The first thing to remember about CPR is that if it is necessary the person is dead to begin with, so you can't do any further harm. Everything else is statistics.
That said, my department has just completed their part in a multi-year, multi-city North American study. At variation with the generally accepted AHA standards, our department (4th largest in North America) concentrated on early defib taking priority over all else. As I understand it, the study was designed to answer the "chicken and an egg" question: is it more important to circulate oxygenated blood or to re-establish a normal heart ryhthm?

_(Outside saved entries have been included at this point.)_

/-- The meaning of a tile instruction is that it settles, with a firing of its own. -/
theorem exec_tile {i : Instr} (h : i.isTile = true) : ∃ F : Env → Fire, ∀ s, exec i s = settle i s F := by
  cases i
  case read => exact execRead_settles _ _ _
  case write => exact execWrite_settles _ _ _
  case mov => exact execMov_settles _ _
  case fan => exact execFan_settles _ _ _ _ _
  case movi => exact execMovi_settles _ _ _
  case movl => exact execMovl_settles _ _ _
  case void => exact execVoid_settles _ _ _
  case sel => exact execSel_settles _ _
  case add => exact execAdd_settles _ _ _
  case sub => exact execSub_settles _ _ _
  case mul => exact execMul_settles _ _ _
  case mulh => exact execMulh_settles _ _ _
  case mad => exact execMad_settles _ _ _
  case div => exact execDiv_settles _ _ _
  case rem => exact execRem_settles _ _ _
  case neg => exact execNeg_settles _ _ _
  case abs => exact execAbs_settles _ _ _
  case min => exact execMin_settles _ _ _
  case max => exact execMax_settles _ _ _
  case and => exact execAnd_settles _ _ _
  case or => exact execOr_settles _ _ _
  case xor => exact execXor_settles _ _ _
  case not => exact execNot_settles _ _
  case shl => exact execShl_settles _ _ _
  case shr => exact execShr_settles _ _ _
  case sra => exact execSra_settles _ _ _
  case rot => exact execRot_settles _ _ _
  case clz => exact execClz_settles _ _
  case popc => exact execPopc_settles _ _
  case bfx => exact execBfx_settles _ _ _
  case bfi => exact execBfi_settles _ _ _
  case lea => exact execLea_settles _ _ _
  case sext => exact execSext_settles _ _
  case zext => exact execZext_settles _ _
  case cmp => exact execCmp_settles _ _ _ _
  case pand => exact execPand_settles _
  case por => exact execPor_settles _
  case pxor => exact execPxor_settles _
  case pnot => exact execPnot_settles _
  case plane => exact execPlane_settles _ _
  case pcount => exact execPcount_settles _
  case br => exact execBr_settles _
  case bri => exact execBri_settles _ _
  case call => exact execCall_settles _ _
  case ret => exact execRet_settles _
  case endg => exact execEndg_settles _
  case trap => exact execTrap_settles _ _
  case vadd => exact execVadd_settles _ _ _ _
  case vsub => exact execVsub_settles _ _ _ _
  case vmul => exact execVmul_settles _ _ _ _
  case vdiv => exact execVdiv_settles _ _ _ _
  case vmin => exact execVmin_settles _ _ _ _
  case vmax => exact execVmax_settles _ _ _ _
  case vand => exact execVand_settles _ _ _ _
  case vor => exact execVor_settles _ _ _ _
  case vxor => exact execVxor_settles _ _ _ _
  case vshl => exact execVshl_settles _ _ _ _
  case vshr => exact execVshr_settles _ _ _ _
  case vsra => exact execVsra_settles _ _ _ _
  case vcmp => exact execVcmp_settles _ _ _ _ _
  case vfma => exact execVfma_settles _ _ _ _
  case vabs => exact execVabs_settles _ _ _ _
  case vneg => exact execVneg_settles _ _ _ _
  case vnot => exact execVnot_settles _ _ _
  case vsel => exact execVsel_settles _ _
  case vcvt => exact execVcvt_settles _ _ _ _
  case vsqrt => exact execVsqrt_settles _ _ _
  case vrcp => exact execVrcp_settles _ _ _
  case vrsqrte => exact execVrsqrte_settles _ _ _
  case vexp2 => exact execVexp2_settles _ _ _
  case vlog2 => exact execVlog2_settles _ _ _
  case vtanh => exact execVtanh_settles _ _ _
  case vreduce => exact execVreduce_settles _ _ _ _
  case vscan => exact execVscan_settles _ _ _ _
  case vperm => exact execVperm_settles _ _ _
  case vxlane => exact execVxlane_settles _ _
  case vbcast => exact execVbcast_settles _ _ _
  case vextr => exact execVextr_settles _ _
  case vins => exact execVins_settles _ _
  case viota => exact execViota_settles _ _ _
  case vsortk => exact execVsortk_settles _ _ _
  case vmerge => exact execVmerge_settles _ _
  case kany => exact execKany_settles _ _
  case kall => exact execKall_settles _ _
  case kpop => exact execKpop_settles _ _
  case mma => exact execMma_settles _ _ _
  case mmaG => exact execMmaG_settles _ _ _
  case mmas => exact execMmas_settles _ _ _
  case mzero => exact execMzero_settles _ _ _
  case mld => exact execMld_settles _ _ _
  case mst => exact execMst_settles _ _
  case qinit => exact execQinit_settles _ _ _ _ _
  case qpush => exact execQpush_settles _ _ _
  case qpop => exact execQpop_settles _ _ _
  case qstat => exact execQstat_settles _ _ _
  case cpy => exact execCpy_settles _ _
  case cpyS => exact execCpyS_settles _ _
  case cpy2d => exact execCpy2d_settles _ _
  case cpyPeer => exact execCpyPeer_settles _ _
  case cpyMc => exact execCpyMc_settles _ _
  case cpyg => exact execCpyg_settles _ _
  case pref => exact execPref_settles _ _ _
  case binit => exact execBinit_settles _ _ _
  case bexpect => exact execBexpect_settles _ _ _
  case barrive => exact execBarrive_settles _ _ _
  case bwait => exact execBwait_settles _ _ _
  case btest => exact execBtest_settles _ _ _
  case sbind => exact execSbind_settles _ _ _ _
  case semit => exact execSemit_settles _ _ _ _
  case sunbind => exact execSunbind_settles _ _ _
  case sst => exact execSst_settles _ _ _
  case lds => exact execLds_settles _ _ _ _ _
  case sts => exact execSts_settles _ _ _ _ _
  case ld => exact execLd_settles _ _ _ _
  case st => exact execSt_settles _ _ _ _
  case ldv => exact execLdv_settles _ _ _ _
  case stv => exact execStv_settles _ _ _ _
  case gather => exact execGather_settles _ _ _ _ _
  case scatter => exact execScatter_settles _ _ _ _
  case amoAdd => exact execAmoAdd_settles _ _ _ _
  case amoMin => exact execAmoMin_settles _ _ _ _
  case amoMax => exact execAmoMax_settles _ _ _ _
  case amoAnd => exact execAmoAnd_settles _ _ _ _
  case amoOr => exact execAmoOr_settles _ _ _ _
  case amoXor => exact execAmoXor_settles _ _ _ _
  case amoSwap => exact execAmoSwap_settles _ _ _ _
  case amoCas => exact execAmoCas_settles _ _ _ _
  case fence => exact execFence_settles _ _ _ _
  case alloc => exact execAlloc_settles _ _ _ _
  case free => exact execFree_settles _ _
  case vcommit => exact execVcommit_settles _ _ _
  case vdecommit => exact execVdecommit_settles _ _ _
  case vquery => exact execVquery_settles _ _
  case vmigrate => exact execVmigrate_settles _ _ _ _ _ _
  case pin => exact execPin_settles _ _ _
  case unpin => exact execUnpin_settles _ _ _
  case srd => exact execSrd_settles _ _
  case swr => exact execSwr_settles _ _ _
  case tspawn => exact execTspawn_settles _ _ _ _
  case tdec => exact execTdec_settles _ _ _
  case tinst => exact execTinst_settles _ _ _
  case tstat => exact execTstat_settles _ _
  case relay => exact execRelay_settles _ _
  case relaySig => exact execRelaySig_settles _ _
  case relayPrep => exact execRelayPrep_settles _ _ _
  case gresume => exact execGresume_settles _ _ _
  case gkill => exact execGkill_settles _ _ _
  case rload => exact execRload_settles _ _ _ _
  case rstart => exact execRstart_settles _ _ _ _ _ _
  case rabort => exact execRabort_settles _ _ _
  case rstat => exact execRstat_settles _ _ _
  all_goals exact absurd (show false = true from h) Bool.false_ne_true

/-! ## Events answer -/

/-- A message of a queue is taken, answered or dropped: a next state in every case. -/
theorem State.bridle_answers (s : State) (m : BridleMsg) (op : Bool) (i : Instr) (k : State → State) :
    ∃ t, s.bridle m op i k = .next t := by
  unfold State.bridle
  dsimp only
  repeat' split
  all_goals exact ⟨_, rfl⟩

I have not seen a formal report or analysis of the data as yet. But when we received our new protocols a few weeks ago, the defib has been dramatically de-emphasized in favour of early and efficient CPR compressions -- even ahead of establishing an airway. I leave you to draw your own conclusions as to the study's findings.
Personally, I have brought back several people with CPR alone. In two cases we captured the event on the monitor. The first was under the old AHA standard of 1 minute of CPR followed by de-fib. One rescuer was doing compressions, another airway (BVM over OPA) and the third was connecting electrodes. The strip showed compressions modulated by v-fib, then a couple of irregular QRS complexes and a cessation of CPR (more on that in a moment) and a gradual steadying into normal sinus rhythm. Respirations returned very shortly thereafter.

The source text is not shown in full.